Someone took hold of Carlene’s arm and drew her forward, the crowd parting automatically to enable her to join Mary Sue and the surgeon. All conversation had stopped, and the atmosphere was as tense and strained as a held breath.
“There’s a private room around the corner,” Allison said. “I think it’s best if we go there.”
The three of them—Allison, Mary Sue, and Carlene—headed down the hall. Before they rounded the corner, Mary Sue looked back for half a second. She sought and found Bell’s eyes.
Her expression echoed the very elements prominent in Bell’s mind as well: dread, fear, and a solemn realization that in the next minute or so, depending on what the surgeon said, all of their futures would be changed forevermore.

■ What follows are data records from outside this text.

theorem enterCleared (h : Local b r s)  {q : ClrRequest} : Local b r (s.enterCleared b q) := by
  unfold State.enterCleared
  try dsimp only
  repeat' (first | with_reducible exact h | with_reducible apply Local.setClearance | with_reducible apply Local.relevelChans | with_reducible apply Local.barBegins | with_reducible apply Local.showCleared | split)

theorem placeLamp (h : Local b r s)  : Local b r (s.placeLamp b) := by
  unfold State.placeLamp
  try dsimp only
  repeat' (first | with_reducible exact h | with_reducible apply Local.setClearance | with_reducible apply Local.beginLamp | split)

theorem placeFault (h : Local b r s)  : Local b r (s.placeFault b) := by
  unfold State.placeFault
  try dsimp only
  repeat' (first | with_reducible exact h | with_reducible apply Local.setClearance | with_reducible apply Local.beginFault | split)

theorem enterPreparing (h : Local b r s)  {q : ClrRequest} {failing : Reasons} : Local b r (s.enterPreparing b q failing) := by
  unfold State.enterPreparing
  try dsimp only
  repeat' (first | with_reducible exact h | with_reducible apply Local.setClearance | with_reducible apply Local.barBegins | with_reducible apply Local.relevelChans | with_reducible apply Local.placeLamp | with_reducible apply Local.placeFault | split)

theorem enterSuspended (h : Local b r s)  : Local b r (s.enterSuspended b) := by
  unfold State.enterSuspended
  try dsimp only
  repeat' (first | with_reducible exact h | with_reducible apply Local.setClearance | with_reducible apply Local.setSignal | with_reducible apply Local.barBegins | with_reducible apply Local.raise | split)

theorem resumeCleared (h : Local b r s)  {q : ClrRequest} : Local b r (s.resumeCleared b q) := by
  unfold State.resumeCleared
  try dsimp only
  repeat' (first | with_reducible exact h | with_reducible apply Local.setClearance | with_reducible apply Local.barBegins | with_reducible apply Local.showCleared | split)

theorem revet (h : Local b r s)  : Local b r (s.revet b) := by
  unfold State.revet
  try dsimp only
  repeat' (first | with_reducible exact h | with_reducible apply Local.request | with_reducible apply Local.endClearance | with_reducible apply Local.waive | with_reducible apply Local.enterCleared | with_reducible apply Local.setClearance | with_reducible apply Local.placeLamp | with_reducible apply Local.placeFault | split)

theorem preparationOver (h : Local b r s)  : Local b r (s.preparationOver b) := by
  unfold State.preparationOver
  try dsimp only
  repeat' (first | with_reducible exact h | with_reducible apply Local.request | with_reducible apply Local.endClearance | split)

theorem refuseRequest (h : Local b r s)  {r' : Refused} {seq : Nat} : Local b r (s.refuseRequest b r' seq) := by
  unfold State.refuseRequest
  try dsimp only
  repeat' (first | with_reducible exact h | with_reducible apply Local.raise | split)

theorem takeClear (h : Local b r s)  {q : ClrRequest} : Local b r (s.takeClear b q) := by
  unfold State.takeClear
  try dsimp only
  repeat' (first | with_reducible exact h | with_reducible apply Local.setClearance | with_reducible apply Local.raiseOutcome | with_reducible apply Local.waive | with_reducible apply Local.enterCleared | with_reducible apply Local.enterPreparing | split)

theorem stopClearanceCheck (h : Local b r s)  {act : Activity} : Local b r (s.stopClearanceCheck b act) := by
  unfold State.stopClearanceCheck
  try dsimp only
  repeat' (first | with_reducible exact h | with_reducible apply Local.orderlyStop | split)

theorem cancelClearance (h : Local b r s)  : Local b r (s.cancelClearance b) := by
  unfold State.cancelClearance
  try dsimp only
  repeat' (first | with_reducible exact h | with_reducible apply Local.endClearance | with_reducible apply Local.stopClearanceCheck | split)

Nick’s was not the only life that hung in the balance.
Chapter Twenty-six
He was alive. And he was pissed off, too, which in Nick Fogelsong’s case, was redundant.
Still woozy from surgery, he tried to sit up. The nurse, a muscular man in sea green scrubs and sturdy black Rockports, restrained him by propping two fingers against his shoulder. That surprised Bell, who was watching from the foot of the bed. It showed how weak he was.